SOURCE INFORMATION

/-- The step deadline ends the current step TIMEOUT, a WAIT step ends DONE when its time has elapsed, and a PRIME step without
its grant ends INK SHORT at its reservation deadline; an IDLE or PRINT TIME trigger that is due lists its program with the time
now, once, and not while it is the program of the cycle in progress, IDLE setting idle fired; the list's change rewrites the
SERVICE record and runs the arming test (R19, R96, R98, R101 to R103). That an expiry or a trigger may be taken later than it
is due is the model's choice (log entry 6), and so is that a trigger reached while its program is listed or in its cycle stays
due (log entry 47), and that one that is not due changes nothing (log entry 1). A notice fires the programs whose trigger it
meets, in ascending number; the order between several notices of one event is the model's choice (log entry 42). -/
def Obligations.ServiceTimersRunOut : Prop :=
  (∀ s : State, s.chip.inReset = false →
     let c := s.chip.svc.cycle
     let now := s.chip.rpw.timeBase
     (∀ t : Nat, c.state = .running ∨ c.state = .recovering ∨ c.state = .abandoning → c.stepDeadline = some t → t ≤ now →
       exec .stepDeadlineExpiry s = .next (s.after (s.chip.endStep .timeout))) ∧
     (∀ t : Nat, c.phase = .waiting t → t ≤ now → exec .waitStepEnd s = .next (s.after (s.chip.endStep .done))) ∧
     (∀ t : Nat, c.phase = .reserving → c.reservationDeadline = some t → t ≤ now →
       exec .reservationDeadlineExpiry s = .next (s.after (s.chip.endStep .inkShort)))) ∧
  (∀ (s : State) (p : Fin 8) (g : Program), s.chip.inReset = false → s.chip.program p = some g →
     let x := s.chip
     let now := x.rpw.timeBase
     let c := x.svc.counters.get p
     let unlisted := (∀ e ∈ x.svc.requests, e.program ≠ p) ∧
       ¬ (x.svc.cycle.state.busy = true ∧ x.svc.cycle.kind = some (.program p))
     let entry : Request := { program := p, cause := .trigger, time := now }
     let idleDue := g.trigger = .idle ∧ x.svc.idleStretch ≠ none ∧ c.idleFired = false ∧
       c.idleMark + g.parameter * 1000000 ≤ now
     let printDue := g.trigger = .printTime ∧
       ∃ start, x.svc.firingPeriod = some start ∧ g.parameter * 60000000 ≤ c.firing + (now - start)
     let listed := ((x.onSvc fun v => { v with requests := v.requests ++ [entry] }).markStatus 11).callArming
     (idleDue → unlisted → exec (.idleTrigger p) s = .next (s.after (listed.onSvc fun v =>
       { v with counters := v.counters.set p { c with idleFired := true } }))) ∧
     (¬ (idleDue ∧ unlisted) → exec (.idleTrigger p) s = .next (s.after x)) ∧
     (printDue → unlisted → exec (.printTimeTrigger p) s = .next (s.after listed)) ∧
     (¬ (printDue ∧ unlisted) → exec (.printTimeTrigger p) s = .next (s.after x))) ∧
  (∀ x : Chip,
     let counting := fun f : Counters → Counters =>
       { x with svc := { x.svc with counters := Vector.ofFn fun p : Fin 8 => f (x.svc.counters.get p) } }
     let fires := fun (y : Chip) (met : Program → Counters → Bool) =>
       ([0, 1, 2, 3, 4, 5, 6, 7] : List (Fin 8)).foldl (fun (z : Chip) (p : Fin 8) =>
         match z.program p with
         | none => z
         | some g =>
           if met g (z.svc.counters.get p) = true ∧ (∀ e ∈ z.svc.requests, e.program ≠ p) ∧
               ¬ (z.svc.cycle.state.busy = true ∧ z.svc.cycle.kind = some (.program p))
           then ((z.onSvc fun v =>
             { v with requests := v.requests ++ [{ program := p, cause := .trigger, time := z.rpw.timeBase }] }).markStatus
               11).callArming
           else z) y
     x.sheetRemoved = fires (counting fun c => { c with sheets := min (c.sheets + 1) 65535 })
       (fun g c => g.trigger == .sheets && decide (g.parameter ≤ c.sheets)) ∧
     x.additionNotice = fires (counting fun c => { c with additions := min (c.additions + 1) 65535 })
       (fun g c => g.trigger == .nozzle && decide (g.parameter ≤ c.additions)) ∧
     x.uncoveredNotice = fires x (fun g _ => g.trigger == .nozzle) ∧
     x.firingBegun = fires (x.onSvc fun v => { v with firingPeriod := some x.rpw.timeBase })
       (fun g c => g.trigger == .printTime && decide (g.parameter * 60000000 ≤ c.firing)) ∧
     x.firingEnded =
       match x.svc.firingPeriod with
       | none => x
       | some start => { x with svc := { x.svc with
         firingPeriod := none
         counters := Vector.ofFn fun p : Fin 8 =>
           let c := x.svc.counters.get p
           if x.program p = none then c else { c with firing := c.firing + (x.rpw.timeBase - start) } } })
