theorem Acts.takeStation {z x : Chip} (hz : Acts z x) (step : Nat) (outcome : FrameOutcome) : Acts z (x.takeStation step outcome) := by
  unfold Chip.takeStation
  try dsimp only
  repeat' split
  all_goals repeat'
    first
    | with_reducible assumption
    | with_reducible apply Acts.beginPolling
    | with_reducible apply Acts.endStep
    | split

theorem Acts.consumePrime {z x : Chip} (hz : Acts z x) (mask : BitVec 8) (ul : Nat) : Acts z (x.consumePrime mask ul) := by
  unfold Chip.consumePrime
  try dsimp only
  repeat' split
  all_goals repeat'
    first
    | with_reducible assumption
    | with_reducible apply Acts.consume
    | (with_reducible refine Acts.foldl _ (fun _ _ _ => ?_) _ ?_)
    | split

theorem Acts.consumeCheck {z x : Chip} (hz : Acts z x) (mask : BitVec 8) : Acts z (x.consumeCheck mask) := by
  unfold Chip.consumeCheck
  try dsimp only
  repeat' split
  all_goals repeat'
    first
    | with_reducible assumption
    | with_reducible apply Acts.consume
    | (with_reducible refine Acts.foldl _ (fun _ _ _ => ?_) _ ?_)
    | split

theorem Acts.stationDone {z x : Chip} (hz : Acts z x) : Acts z (x.stationDone) := by
  unfold Chip.stationDone
  try dsimp only
  repeat' split
  all_goals repeat'
    first
    | with_reducible assumption
    | with_reducible apply Acts.consumeCheck
    | with_reducible apply Acts.consumePrime
    | with_reducible apply Acts.endStep
    | with_reducible apply Acts.fireAll
    | with_reducible apply Acts.fireMask
    | with_reducible apply Acts.release
    | with_reducible apply Acts.offer
    | with_reducible apply Acts.onCycle
    | split

theorem Acts.endIfAbandoning {z x : Chip} (hz : Acts z x) : Acts z (x.endIfAbandoning) := by
  unfold Chip.endIfAbandoning
  try dsimp only
  repeat' split
  all_goals repeat'
    first
    | with_reducible assumption
    | with_reducible apply Acts.endStep
    | split

theorem Acts.takeStationStatus {z x : Chip} (hz : Acts z x) (step : Nat) (outcome : FrameOutcome) : Acts z (x.takeStationStatus step outcome) := by
  unfold Chip.takeStationStatus
  try dsimp only
  repeat' split
  all_goals repeat'
    first
    | with_reducible assumption
    | with_reducible apply Acts.endIfAbandoning
    | with_reducible apply Acts.stationDone
    | with_reducible apply Acts.endStep
    | split

theorem Acts.takePage {z x : Chip} (hz : Acts z x) (page : Nat) (more : Bool) (entries : List (Nat × Nat)) : Acts z (x.takePage page more entries) := by
  unfold Chip.takePage
  try dsimp only
  repeat' split
  all_goals repeat'
    first
    | with_reducible assumption
    | with_reducible apply Acts.endStep
    | with_reducible apply Acts.takeReport
    | with_reducible apply Acts.offer
    | with_reducible apply Acts.onCycle
    | split

theorem Acts.takeCheckPage {z x : Chip} (hz : Acts z x) (page step : Nat) (outcome : FrameOutcome) : Acts z (x.takeCheckPage page step outcome) := by
  unfold Chip.takeCheckPage
  try dsimp only
  repeat' split
  all_goals repeat'
    first
    | with_reducible assumption
    | with_reducible apply Acts.takePage
    | with_reducible apply Acts.endStep
    | split
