theorem Books.memoryAnswer (h : Books Good x) (a : MemoryAnswer) : Books Good (x.memoryAnswer a) := by
  unfold Chip.memoryAnswer
  split
  · exact h
  · rename_i o rest e
    split
    · exact h
    · rename_i f _
      split
      · have hm : o ∈ x.psw.outstanding := e ▸ List.mem_cons_self
        have hid : o.port = .hPort → ∀ q ∈ x.sgt.holdQueue, q.id ≠ o.id := fun hp q hq g =>
          (h.stand.reads.held q hq).2.2.2 (by
            have : { port := .hPort, id := q.id : Outstanding } = o := by rw [g, ← hp]
            rw [this]; exact hm)
        have h1 : Books Good (x.onPsw fun p => { p with outstanding := rest }) := h.switch _ fun r =>
          { r with
            held := fun q hq => by
              obtain ⟨h1, h2, h3, h4⟩ := r.held q hq
              exact ⟨h1, h2, h3, fun g => h4 (e ▸ List.mem_cons_of_mem _ g)⟩
            issued := fun b hb => r.issued b (e ▸ List.mem_cons_of_mem _ hb) }
        have h2 : Books Good (if a == .fault then (x.onPsw fun p => { p with outstanding := rest }).uncorrectable o.port f
            else x.onPsw fun p => { p with outstanding := rest }) := by
          split
          · exact h1.journal _
          · exact h1
        have hg : (if a == .fault then (x.onPsw fun p => { p with outstanding := rest }).uncorrectable o.port f
            else x.onPsw fun p => { p with outstanding := rest }).sgt = x.sgt := by split <;> rfl
        dsimp only
        generalize (if a == .fault then (x.onPsw fun p => { p with outstanding := rest }).uncorrectable o.port f
          else x.onPsw fun p => { p with outstanding := rest }) = y at h2 hg
        rw [← hg] at hid
        split
        · rename_i n en
          have hn : n ∈ y.sgt.notes := List.mem_of_find?_eq_some en
          have hi : n.id = o.id := by simpa using List.find?_some en
          split
          · rename_i hp
            exact h2.gateAnswer n a hn (hi ▸ hid (by simpa using hp))
          · exact h2.plainAnswer _ _ _ hid
        · exact h2.plainAnswer _ _ _ hid
      · exact h

/-! ## The timers -/

theorem Books.holdExpired (h : Books Good x) : Books Good x.holdExpired := by
  unfold Chip.holdExpired; (try dsimp only); (repeat' split)
  all_goals with_reducible repeat'
    first
    | assumption | apply Books.showChange | apply Books.bind | apply Books.spoil | apply Books.unbindSheet | apply Books.dropHeld | apply Books.journal
    | split

theorem Books.stepTimeout (h : Books Good x) : Books Good x.stepTimeout := by
  unfold Chip.stepTimeout; (try dsimp only); (repeat' split)
  all_goals with_reducible repeat'
    first
    | assumption | apply Books.endStep | split

theorem Books.waitElapsed (h : Books Good x) : Books Good x.waitElapsed := by
  unfold Chip.waitElapsed; (try dsimp only); (repeat' split)
  all_goals with_reducible repeat'
    first
    | assumption | apply Books.endStep | split

theorem Books.reservationTimeout (h : Books Good x) : Books Good x.reservationTimeout := by
  unfold Chip.reservationTimeout; (try dsimp only); (repeat' split)
  all_goals with_reducible repeat'
    first
    | assumption | apply Books.endStep | split

theorem Books.orderTimeout (h : Books Good x) : Books Good x.orderTimeout := by
  unfold Chip.orderTimeout; (try dsimp only); (repeat' split)
  all_goals with_reducible repeat'
    first
    | assumption | apply Books.endFeedOrder | split

theorem Books.dryTimeout (h : Books Good x) : Books Good x.dryTimeout := by
  unfold Chip.dryTimeout; (try dsimp only); (repeat' split)
  all_goals with_reducible repeat'
    first
    | assumption | apply Books.dryExpired | split

/-! ## The frames -/

theorem Books.deliver (h : Books Good x) (o : LinkOrder) (outcome : FrameOutcome) : Books Good (x.deliver o outcome) := by
  unfold Chip.deliver; (try dsimp only); (repeat' split)
  all_goals with_reducible repeat'
    first
    | assumption | apply Books.takeCheckPage | apply Books.takeStationStatus | apply Books.takeStation
    | apply Books.takeFeedCheck | apply Books.takeFeedStatus | apply Books.takeFeedFrame | apply Books.takePumpStatus
    | apply Books.takeStop | apply Books.takeTransfer | apply Books.takeLevel | apply Books.takeDebit
    | apply Books.takeReadTag | split

theorem Books.endFrame (h : Books Good x) (o : LinkOrder) (outcome : FrameOutcome) (events : List WireEvent) :
    Books Good (x.endFrame o outcome events) := ((h.onFlm _).emit _).deliver _ _
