/-! Each statement about a command of the ring assumes that the next slot can be written and taken; ConfigureChecksAndEffects and
RestartClearsTheWork assume nothing more, QueueSheetChecksAndEffects and ClearJamByTheTable that the part is RUNNING. -/

theorem test_witness_ready_unconfigured : (Chip.reset 7#3).readyForCommand ∧ (Chip.reset 7#3).cmi.partState = .unconfigured := by
  unfold Chip.readyForCommand; decide

theorem test_witness_ready_running : running.readyForCommand ∧ running.cmi.partState = .running := by
  unfold Chip.readyForCommand; decide

/-- An ARMED swath and a read held for it; a cycle in each state that RESTART meets. -/
theorem test_witness_RestartClearsTheWork :
    (withSwath running (swath .armed)).readyForCommand ∧
      (after .restart (withSwath running (swath .armed))).sgt.swaths = [] ∧
      running.svc.cycle.state = .none ∧ (withCycle running .claiming .none).svc.cycle.state = .claiming ∧
      (withCycle running .running .ordered).svc.cycle.state = .running ∧
      (withCycle running .recovering .ordered).svc.cycle.state = .recovering ∧
      (withCycle running .abandoning .ordered).svc.cycle.state = .abandoning ∧
      (withCycle running .running .ordered).svc.nextStep = 0 := by unfold Chip.readyForCommand; decide

theorem test_witness_NopUnknownKindAndUnconfigured :
    definedKinds.contains 0x04#8 = false ∧ definedKinds.contains 0x0F#8 = false ∧ definedKinds.contains 0x19#8 = false ∧
      (programArgs 0).wellFormed = true := by decide

theorem test_witness_SetChannelChecksAndEffects :
    5 < (channelArgs 6#8).channel.toNat ∧ (channelArgs 5#8).channel.toNat = (5 : Channel).val ∧
      (after (.setChannel (channelArgs 5#8)) running).flm.link = .carrying (.level 5) 0 := by decide

theorem test_witness_SetRollChecksAndEffects :
    (rollArgs 0).roll.toNat ≠ 1 ∧ (rollArgs 3).roll.toNat ≠ 2 ∧ (rollArgs 1).roll.toNat = RollNo.one.number ∧
      (rollArgs 2).roll.toNat = RollNo.two.number ∧
      (withSheet running (sheet .ready)).platen = some (sheet .ready) := by decide

theorem test_witness_SwathReadyChecksAndEffects :
    (withBuffers running freeBuffer).readyForCommand ∧
    (withBuffers running freeBuffer).sgt.buffers.length ≤ (swathArgs 2).buffer.toNat ∧
      (withBuffers running boundBuffer).sgt.buffers[0]? = some boundBuffer ∧ boundBuffer.bound = true ∧
      (withBuffers running freeBuffer).sgt.buffers[(swathArgs 1).buffer.toNat]? = some freeBuffer ∧ freeBuffer.bound = false ∧
      (∀ h ∈ (withBuffers running freeBuffer).fdc.sheets, h.id ≠ (swathArgs 1).sheet.toNat) ∧
      ((withSheet (withBuffers running freeBuffer) (sheet .queued)).fdc.sheets.find? fun h =>
        h.id == (swathArgs 1).sheet.toNat) = some (sheet .queued) := by unfold Chip.readyForCommand; decide

theorem test_witness_CancelSheetByTheSheetState :
    (∀ h ∈ running.fdc.sheets, h.id ≠ (7#16).toNat) ∧
      (withSheet running (sheet .queued)).readyForCommand ∧
      (∀ a ∈ [SheetState.queued, .waiting, .loading, .ready, .printing, .drying, .cutting, .clearing, .halted],
        ((withSheet running (sheet a)).fdc.sheets.find? fun h => h.id == (7#16).toNat) = some (sheet a)) ∧
      ((withSheet running { sheet .loading with cancel := true }).fdc.sheets.find? fun h => h.id == (7#16).toNat) =
        some { sheet .loading with cancel := true } ∧
      (withSheet (withSwath running (swath .armed)) (sheet .printing)).sgt.swaths.map Swath.state = [.armed] ∧
      ((withSheet (withSwath running (swath .firing)) (sheet .printing)).sgt.swaths.find? fun r =>
        r.sheet == 7 && r.state == .firing) = some (swath .firing) := by unfold Chip.readyForCommand; decide

theorem test_witness_SetNozzleChecksAndEffects :
    5 < (6#8).toNat ∧ (5#8).toNat = (5 : Channel).val ∧
      (after (.setNozzle { channel := 5, action := 1, nozzle := 1023 }) running).nmn.outList.length = 1 ∧
      (withOut running).nmn.outList.Pairwise (fun a b => a.channel < b.channel ∨ a.channel = b.channel ∧ a.nozzle < b.nozzle) ∧
      (∀ a ∈ (withOut running).nmn.outList, a.channel ≠ outEntry.channel ∨ a.nozzle ≠ 1022) ∧
      (running.onNmn fun n => { n with held := true }).nmn.held = true ∧ running.nmn.held = false := by decide

/-- A report on channel 0: of two entries for nozzle 1,023 and two for a channel not in the mask, each counts once. -/
theorem test_witness_check_report :
    [(0, 1023)].map (fun e : Channel × Nat => (e.1.val, e.2)) =
      (distinctEntries [(0, 1023), (5, 0), (0, 1023), (5, 0)]).filter fun e =>
        decide (e.1 < 6 ∧ e.2 ≤ 1023 ∧ (1#8).getLsbD e.1 = true) := by decide

theorem test_witness_LoadAndRunProgram :
    (programArgs 7).wellFormed = true ∧ 7 < (programArgs 8).program.toNat ∧
      (programArgs 7).program.toNat = (7 : Fin 8).val ∧ 7 < (8#8).toNat ∧ (7#8).toNat = (7 : Fin 8).val ∧
      ((after (.loadProgram (programArgs 7)) running).program 7).isSome = true := by decide

/-- A read held for the bound swath of sheet 7, its hold timer run out. -/
def holding : Chip :=
  (positioned .printSide).onSgt fun g =>
    { g with holdTimer := some 0, holdQueue := [{ id := 0, tag := 0, addr := 0#34, len := 16, swath := 0 }] }

theorem test_witness_HoldTimerRunsOut :
    holding.inReset = false ∧ holding.sgt.holdTimer = some 0 ∧ 0 ≤ holding.rpw.timeBase ∧
      holding.sgt.holdQueue = [{ id := 0, tag := 0, addr := 0#34, len := 16, swath := 0 }] ∧
      (holding.sgt.swaths.find? fun a => a.id == 0) = some (swath .bound) ∧
      (∀ a ∈ [SheetState.queued, .waiting, .loading, .ready, .printing, .drying, .cutting, .clearing, .halted],
        ((withSheet running (sheet a)).fdc.sheets.find? fun h => h.id == 7) = some (sheet a)) ∧
      (after .holdTimerExpiry (onRoll1 holding)).fdc.feed = .clearing := by decide

/-- A refill of channel 0, all its times run out. -/
def refilling (state : RefillState) : Chip :=
  let x := withAccount running { account with refillState := state, transferRequested := 500 }
  (x.onRefill 0 fun _ =>
    { source := 9, pumpDeadline := some 0, moved := 100, stopCause := .none, stopDeadline := some 0, pollAt := some 0 }).onInk
    0 fun i => { i with pollTimer := some 0 }

theorem test_witness_PollsAreOfferedEachPeriod :
    running.inReset = false ∧ ((refilling .pumping).ink.get 0).pollTimer = some 0 ∧
      ((refilling .pumping).refill 0).pollAt = some 0 ∧
      (withCycle running .running (.polling 0)).svc.cycle.phase = .polling 0 ∧
      (withCycle running .running (.polling 0)).svc.cycle.state ≠ .abandoning ∧
      (withOrder running).fdc.order = some feedOrder ∧ feedOrder.pollAt = some 0 ∧ 0 ≤ running.rpw.timeBase := by decide

/-- A sheet drying, its time run out. -/
def drying (mode : CutMode) : Chip :=
  let x := withSheet running { sheet .drying with cutMode := mode }
  { x with fdc := { x.fdc with feed := .drying, dryTimer := some 0 } }

theorem test_witness_InkAndFeedTimersRunOut :
    ((refilling .pumping).account 0).refillState = .pumping ∧ ((refilling .pumping).refill 0).pumpDeadline = some 0 ∧
      ((refilling .stopping).account 0).refillState = .stopping ∧ ((refilling .stopping).refill 0).stopDeadline = some 0 ∧
      (withOrder running).fdc.order = some feedOrder ∧ feedOrder.deadline ≤ running.rpw.timeBase ∧
      (drying .cut).fdc.feed = .drying ∧ (drying .cut).fdc.dryTimer = some 0 ∧
      (drying .cut).platen = some (sheet .drying) ∧
      (drying .keepOn).platen = some { sheet .drying with cutMode := .keepOn } ∧
      (after .dryTimerExpiry (drying .keepOn)).fdc.sheets = [] := by decide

ABOUT THIS TASK
Copy every line of the data above, beginning with the first and ending with the line that contains "(∀ t : Nat, c.phase = .reserving", and give nothing more.

FINISHED TASK
/-- The step deadline ends the current step TIMEOUT, a WAIT step ends DONE when its time has elapsed, and a PRIME step without
its grant ends INK SHORT at its reservation deadline; an IDLE or PRINT TIME trigger that is due lists its program with the time
now, once, and not while it is the program of the cycle in progress, IDLE setting idle fired; the list's change rewrites the
SERVICE record and runs the arming test (R19, R96, R98, R101 to R103). That an expiry or a trigger may be taken later than it
is due is the model's choice (log entry 6), and so is that a trigger reached while its program is listed or in its cycle stays
due (log entry 47), and that one that is not due changes nothing (log entry 1). A notice fires the programs whose trigger it
meets, in ascending number; the order between several notices of one event is the model's choice (log entry 42). -/
def Obligations.ServiceTimersRunOut : Prop :=
  (∀ s : State, s.chip.inReset = false →
     let c := s.chip.svc.cycle
     let now := s.chip.rpw.timeBase
     (∀ t : Nat, c.state = .running ∨ c.state = .recovering ∨ c.state = .abandoning → c.stepDeadline = some t → t ≤ now →
       exec .stepDeadlineExpiry s = .next (s.after (s.chip.endStep .timeout))) ∧
     (∀ t : Nat, c.phase = .waiting t → t ≤ now → exec .waitStepEnd s = .next (s.after (s.chip.endStep .done))) ∧
     (∀ t : Nat, c.phase = .reserving → c.reservationDeadline = some t → t ≤ now →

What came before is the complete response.